[[ DATA open ]]

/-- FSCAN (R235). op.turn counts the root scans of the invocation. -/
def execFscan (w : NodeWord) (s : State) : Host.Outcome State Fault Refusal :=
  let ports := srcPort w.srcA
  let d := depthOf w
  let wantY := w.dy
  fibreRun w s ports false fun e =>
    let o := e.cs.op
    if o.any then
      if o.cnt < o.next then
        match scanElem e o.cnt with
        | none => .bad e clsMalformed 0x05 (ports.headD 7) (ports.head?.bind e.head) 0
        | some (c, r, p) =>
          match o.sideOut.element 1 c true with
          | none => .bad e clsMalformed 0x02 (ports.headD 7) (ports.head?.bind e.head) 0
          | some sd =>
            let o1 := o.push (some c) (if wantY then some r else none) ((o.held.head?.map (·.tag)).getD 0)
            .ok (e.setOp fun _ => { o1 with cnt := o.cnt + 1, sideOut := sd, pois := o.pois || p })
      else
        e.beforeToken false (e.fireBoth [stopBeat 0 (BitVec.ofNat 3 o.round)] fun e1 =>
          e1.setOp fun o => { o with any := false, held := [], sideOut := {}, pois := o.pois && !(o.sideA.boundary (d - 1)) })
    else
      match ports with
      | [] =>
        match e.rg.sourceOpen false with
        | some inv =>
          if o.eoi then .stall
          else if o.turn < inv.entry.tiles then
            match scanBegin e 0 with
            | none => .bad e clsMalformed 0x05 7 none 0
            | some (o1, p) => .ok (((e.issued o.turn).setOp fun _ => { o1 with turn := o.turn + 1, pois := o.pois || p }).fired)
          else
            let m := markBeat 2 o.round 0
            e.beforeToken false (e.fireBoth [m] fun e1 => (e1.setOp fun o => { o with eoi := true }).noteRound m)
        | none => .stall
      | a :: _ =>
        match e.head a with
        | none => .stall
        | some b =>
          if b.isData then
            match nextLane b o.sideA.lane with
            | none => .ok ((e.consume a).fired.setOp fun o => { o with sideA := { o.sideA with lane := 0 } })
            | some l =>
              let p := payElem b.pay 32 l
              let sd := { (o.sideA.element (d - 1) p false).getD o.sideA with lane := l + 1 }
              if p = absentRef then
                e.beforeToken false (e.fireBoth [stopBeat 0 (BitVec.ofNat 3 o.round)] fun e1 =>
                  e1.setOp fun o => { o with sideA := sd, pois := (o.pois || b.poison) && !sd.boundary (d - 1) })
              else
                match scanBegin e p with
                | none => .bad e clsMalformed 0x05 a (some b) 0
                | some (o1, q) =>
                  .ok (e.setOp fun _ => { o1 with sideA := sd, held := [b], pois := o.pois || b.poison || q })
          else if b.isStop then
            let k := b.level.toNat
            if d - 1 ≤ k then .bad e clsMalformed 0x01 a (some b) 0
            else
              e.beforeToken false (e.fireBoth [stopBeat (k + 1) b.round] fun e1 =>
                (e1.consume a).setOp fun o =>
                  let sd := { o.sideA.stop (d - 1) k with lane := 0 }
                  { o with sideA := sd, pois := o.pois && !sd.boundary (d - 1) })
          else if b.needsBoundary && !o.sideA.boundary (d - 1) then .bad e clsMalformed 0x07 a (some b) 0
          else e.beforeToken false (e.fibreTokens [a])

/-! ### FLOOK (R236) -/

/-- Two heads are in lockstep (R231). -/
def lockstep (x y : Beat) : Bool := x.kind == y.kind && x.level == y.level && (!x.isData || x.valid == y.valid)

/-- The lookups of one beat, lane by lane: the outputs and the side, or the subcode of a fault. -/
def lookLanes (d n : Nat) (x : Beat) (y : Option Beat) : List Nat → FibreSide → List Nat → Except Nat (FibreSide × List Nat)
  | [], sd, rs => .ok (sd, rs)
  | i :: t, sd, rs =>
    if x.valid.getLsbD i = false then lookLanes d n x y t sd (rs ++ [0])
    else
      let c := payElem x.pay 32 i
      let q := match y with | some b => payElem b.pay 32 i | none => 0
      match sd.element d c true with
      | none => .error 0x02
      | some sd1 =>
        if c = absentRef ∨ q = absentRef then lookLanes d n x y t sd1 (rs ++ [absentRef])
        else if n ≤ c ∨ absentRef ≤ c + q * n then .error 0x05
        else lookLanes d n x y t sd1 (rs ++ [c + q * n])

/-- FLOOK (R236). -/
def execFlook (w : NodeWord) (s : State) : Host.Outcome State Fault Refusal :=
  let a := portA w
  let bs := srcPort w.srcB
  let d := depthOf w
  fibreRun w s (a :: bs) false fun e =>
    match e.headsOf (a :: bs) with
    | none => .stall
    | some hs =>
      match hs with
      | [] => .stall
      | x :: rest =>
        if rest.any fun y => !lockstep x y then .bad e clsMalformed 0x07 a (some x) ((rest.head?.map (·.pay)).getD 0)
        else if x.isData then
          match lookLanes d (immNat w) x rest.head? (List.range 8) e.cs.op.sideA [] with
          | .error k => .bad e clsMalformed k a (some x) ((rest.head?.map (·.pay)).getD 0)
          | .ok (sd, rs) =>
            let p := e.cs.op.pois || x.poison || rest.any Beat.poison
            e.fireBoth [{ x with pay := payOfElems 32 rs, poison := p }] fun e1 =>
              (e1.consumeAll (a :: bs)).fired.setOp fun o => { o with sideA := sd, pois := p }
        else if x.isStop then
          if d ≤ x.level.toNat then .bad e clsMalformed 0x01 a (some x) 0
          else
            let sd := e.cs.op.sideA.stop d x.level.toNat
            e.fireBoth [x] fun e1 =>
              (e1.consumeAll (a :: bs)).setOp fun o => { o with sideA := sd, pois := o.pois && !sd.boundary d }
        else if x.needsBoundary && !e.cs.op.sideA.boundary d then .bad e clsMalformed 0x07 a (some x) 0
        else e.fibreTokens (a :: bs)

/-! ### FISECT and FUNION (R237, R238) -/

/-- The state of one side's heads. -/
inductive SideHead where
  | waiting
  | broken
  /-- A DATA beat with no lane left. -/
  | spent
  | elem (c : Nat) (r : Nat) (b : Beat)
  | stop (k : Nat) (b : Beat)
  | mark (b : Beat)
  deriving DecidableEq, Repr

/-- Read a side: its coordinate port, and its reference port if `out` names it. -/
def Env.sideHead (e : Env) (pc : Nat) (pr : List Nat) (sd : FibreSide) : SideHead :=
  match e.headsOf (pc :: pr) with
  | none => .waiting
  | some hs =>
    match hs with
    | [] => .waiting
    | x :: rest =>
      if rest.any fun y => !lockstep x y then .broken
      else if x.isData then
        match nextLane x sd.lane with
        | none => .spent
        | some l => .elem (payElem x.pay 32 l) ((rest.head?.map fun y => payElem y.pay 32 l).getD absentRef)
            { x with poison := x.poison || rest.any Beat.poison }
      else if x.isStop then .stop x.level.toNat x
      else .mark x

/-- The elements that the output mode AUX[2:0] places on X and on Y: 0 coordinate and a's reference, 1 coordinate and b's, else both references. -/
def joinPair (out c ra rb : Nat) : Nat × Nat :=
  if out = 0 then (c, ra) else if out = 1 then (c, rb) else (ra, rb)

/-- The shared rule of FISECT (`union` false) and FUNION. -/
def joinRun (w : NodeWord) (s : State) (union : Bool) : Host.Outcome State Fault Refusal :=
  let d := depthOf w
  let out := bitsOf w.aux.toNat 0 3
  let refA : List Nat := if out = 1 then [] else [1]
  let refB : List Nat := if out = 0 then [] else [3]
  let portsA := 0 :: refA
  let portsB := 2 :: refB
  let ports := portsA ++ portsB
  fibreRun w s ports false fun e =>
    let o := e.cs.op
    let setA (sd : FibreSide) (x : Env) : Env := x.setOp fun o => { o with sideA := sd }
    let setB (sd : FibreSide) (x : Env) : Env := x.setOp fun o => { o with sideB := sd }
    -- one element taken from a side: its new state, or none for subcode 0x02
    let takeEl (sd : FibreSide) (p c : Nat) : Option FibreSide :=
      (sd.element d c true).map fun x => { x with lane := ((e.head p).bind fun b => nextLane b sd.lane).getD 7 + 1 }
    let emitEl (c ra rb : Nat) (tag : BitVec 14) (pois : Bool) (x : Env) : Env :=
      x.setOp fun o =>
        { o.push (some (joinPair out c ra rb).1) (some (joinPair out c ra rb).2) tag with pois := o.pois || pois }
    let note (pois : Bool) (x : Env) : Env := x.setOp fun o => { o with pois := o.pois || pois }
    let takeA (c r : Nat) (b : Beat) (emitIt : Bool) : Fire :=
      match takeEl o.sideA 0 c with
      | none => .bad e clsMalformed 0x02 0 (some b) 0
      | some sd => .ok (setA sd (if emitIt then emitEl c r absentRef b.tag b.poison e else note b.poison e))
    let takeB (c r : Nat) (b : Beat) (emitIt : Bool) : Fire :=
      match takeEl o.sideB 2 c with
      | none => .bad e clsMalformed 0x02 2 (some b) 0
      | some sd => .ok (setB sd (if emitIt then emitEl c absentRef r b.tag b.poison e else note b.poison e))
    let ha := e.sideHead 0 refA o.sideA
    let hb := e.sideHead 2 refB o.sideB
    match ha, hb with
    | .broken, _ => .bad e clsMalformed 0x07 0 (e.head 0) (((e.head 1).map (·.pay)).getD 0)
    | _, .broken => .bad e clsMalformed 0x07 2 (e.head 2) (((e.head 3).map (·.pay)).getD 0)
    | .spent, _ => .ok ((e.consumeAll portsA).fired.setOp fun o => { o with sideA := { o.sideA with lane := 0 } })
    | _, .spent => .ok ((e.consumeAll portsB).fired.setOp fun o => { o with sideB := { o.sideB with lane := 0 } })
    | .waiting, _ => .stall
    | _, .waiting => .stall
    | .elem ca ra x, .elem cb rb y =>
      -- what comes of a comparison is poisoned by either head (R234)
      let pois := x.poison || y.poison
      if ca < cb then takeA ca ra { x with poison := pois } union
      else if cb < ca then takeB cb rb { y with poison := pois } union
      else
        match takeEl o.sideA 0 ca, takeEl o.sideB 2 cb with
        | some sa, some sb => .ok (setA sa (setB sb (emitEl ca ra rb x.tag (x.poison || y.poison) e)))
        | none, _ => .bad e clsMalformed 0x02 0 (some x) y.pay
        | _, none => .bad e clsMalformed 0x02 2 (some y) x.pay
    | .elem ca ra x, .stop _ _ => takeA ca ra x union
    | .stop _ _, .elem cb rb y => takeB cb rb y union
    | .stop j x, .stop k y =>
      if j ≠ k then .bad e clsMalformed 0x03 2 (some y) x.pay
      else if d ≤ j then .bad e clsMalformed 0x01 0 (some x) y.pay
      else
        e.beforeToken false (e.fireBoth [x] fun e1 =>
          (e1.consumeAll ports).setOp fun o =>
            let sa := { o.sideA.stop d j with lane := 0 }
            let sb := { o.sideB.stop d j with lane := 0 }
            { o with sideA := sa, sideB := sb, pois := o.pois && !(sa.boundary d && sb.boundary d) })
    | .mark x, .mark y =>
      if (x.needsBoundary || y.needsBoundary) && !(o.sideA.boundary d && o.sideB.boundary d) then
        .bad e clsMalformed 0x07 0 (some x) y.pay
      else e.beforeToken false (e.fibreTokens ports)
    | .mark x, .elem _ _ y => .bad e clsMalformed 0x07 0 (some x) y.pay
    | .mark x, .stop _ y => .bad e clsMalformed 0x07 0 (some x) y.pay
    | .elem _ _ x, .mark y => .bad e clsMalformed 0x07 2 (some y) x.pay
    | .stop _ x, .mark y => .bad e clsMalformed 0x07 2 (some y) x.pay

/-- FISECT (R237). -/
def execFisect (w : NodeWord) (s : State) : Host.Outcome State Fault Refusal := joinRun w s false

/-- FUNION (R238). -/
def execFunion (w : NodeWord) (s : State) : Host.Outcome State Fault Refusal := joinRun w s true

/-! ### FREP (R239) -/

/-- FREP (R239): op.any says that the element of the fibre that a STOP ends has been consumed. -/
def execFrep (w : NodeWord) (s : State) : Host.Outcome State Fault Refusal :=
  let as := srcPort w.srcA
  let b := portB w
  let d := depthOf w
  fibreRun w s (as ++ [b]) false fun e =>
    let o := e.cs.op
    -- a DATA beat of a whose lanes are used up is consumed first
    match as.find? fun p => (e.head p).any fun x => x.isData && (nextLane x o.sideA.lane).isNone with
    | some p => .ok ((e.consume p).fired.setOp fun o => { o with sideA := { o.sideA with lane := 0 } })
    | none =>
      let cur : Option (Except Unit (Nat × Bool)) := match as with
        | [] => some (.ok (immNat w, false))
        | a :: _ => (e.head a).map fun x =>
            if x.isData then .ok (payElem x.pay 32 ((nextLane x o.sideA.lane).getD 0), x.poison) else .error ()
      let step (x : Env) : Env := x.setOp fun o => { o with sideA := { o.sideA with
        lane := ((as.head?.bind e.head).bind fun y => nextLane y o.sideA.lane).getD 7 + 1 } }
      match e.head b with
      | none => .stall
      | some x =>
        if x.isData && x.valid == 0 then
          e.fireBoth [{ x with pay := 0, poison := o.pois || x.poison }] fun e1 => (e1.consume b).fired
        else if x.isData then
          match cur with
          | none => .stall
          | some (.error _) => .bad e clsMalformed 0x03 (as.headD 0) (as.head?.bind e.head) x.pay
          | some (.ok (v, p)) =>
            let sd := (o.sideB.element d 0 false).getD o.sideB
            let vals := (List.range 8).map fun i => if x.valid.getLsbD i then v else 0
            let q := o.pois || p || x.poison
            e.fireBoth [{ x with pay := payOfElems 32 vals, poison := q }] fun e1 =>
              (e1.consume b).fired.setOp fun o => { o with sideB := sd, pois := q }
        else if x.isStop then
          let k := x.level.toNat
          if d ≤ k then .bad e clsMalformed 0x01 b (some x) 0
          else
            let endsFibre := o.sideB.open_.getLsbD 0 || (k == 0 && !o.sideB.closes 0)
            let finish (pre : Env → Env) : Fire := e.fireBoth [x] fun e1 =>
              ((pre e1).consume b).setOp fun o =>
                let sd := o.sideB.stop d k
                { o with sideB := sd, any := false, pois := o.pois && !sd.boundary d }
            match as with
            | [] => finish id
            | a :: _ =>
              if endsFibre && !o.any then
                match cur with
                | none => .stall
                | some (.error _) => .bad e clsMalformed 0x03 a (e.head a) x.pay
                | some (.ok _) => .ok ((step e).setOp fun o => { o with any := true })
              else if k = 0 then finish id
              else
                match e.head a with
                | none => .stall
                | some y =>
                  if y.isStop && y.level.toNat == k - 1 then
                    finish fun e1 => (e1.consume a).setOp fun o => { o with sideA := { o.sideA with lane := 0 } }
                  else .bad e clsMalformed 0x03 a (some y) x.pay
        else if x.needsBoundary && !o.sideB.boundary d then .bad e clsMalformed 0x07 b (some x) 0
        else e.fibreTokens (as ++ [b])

[[ DATA closed ]]

WORK ORDER: An exact repeat of the lines from the one containing "32 vals, poison" through the final line of the entries is the whole answer.

TASK OUTPUT:
            e.fireBoth [{ x with pay := payOfElems 32 vals, poison := q }] fun e1 =>
              (e1.consume b).fired.setOp fun o => { o with sideB := sd, pois := q }
        else if x.isStop then
          let k := x.level.toNat
          if d ≤ k then .bad e clsMalformed 0x01 b (some x) 0
          else
            let endsFibre := o.sideB.open_.getLsbD 0 || (k == 0 && !o.sideB.closes 0)
            let finish (pre : Env → Env) : Fire := e.fireBoth [x] fun e1 =>
              ((pre e1).consume b).setOp fun o =>
                let sd := o.sideB.stop d k
                { o with sideB := sd, any := false, pois := o.pois && !sd.boundary d }
            match as with
            | [] => finish id
            | a :: _ =>
              if endsFibre && !o.any then
                match cur with
                | none => .stall
                | some (.error _) => .bad e clsMalformed 0x03 a (e.head a) x.pay
                | some (.ok _) => .ok ((step e).setOp fun o => { o with any := true })
              else if k = 0 then finish id
              else
                match e.head a with
                | none => .stall
                | some y =>
                  if y.isStop && y.level.toNat == k - 1 then
                    finish fun e1 => (e1.consume a).setOp fun o => { o with sideA := { o.sideA with lane := 0 } }
                  else .bad e clsMalformed 0x03 a (some y) x.pay
        else if x.needsBoundary && !o.sideB.boundary d then .bad e clsMalformed 0x07 b (some x) 0
        else e.fibreTokens (as ++ [b])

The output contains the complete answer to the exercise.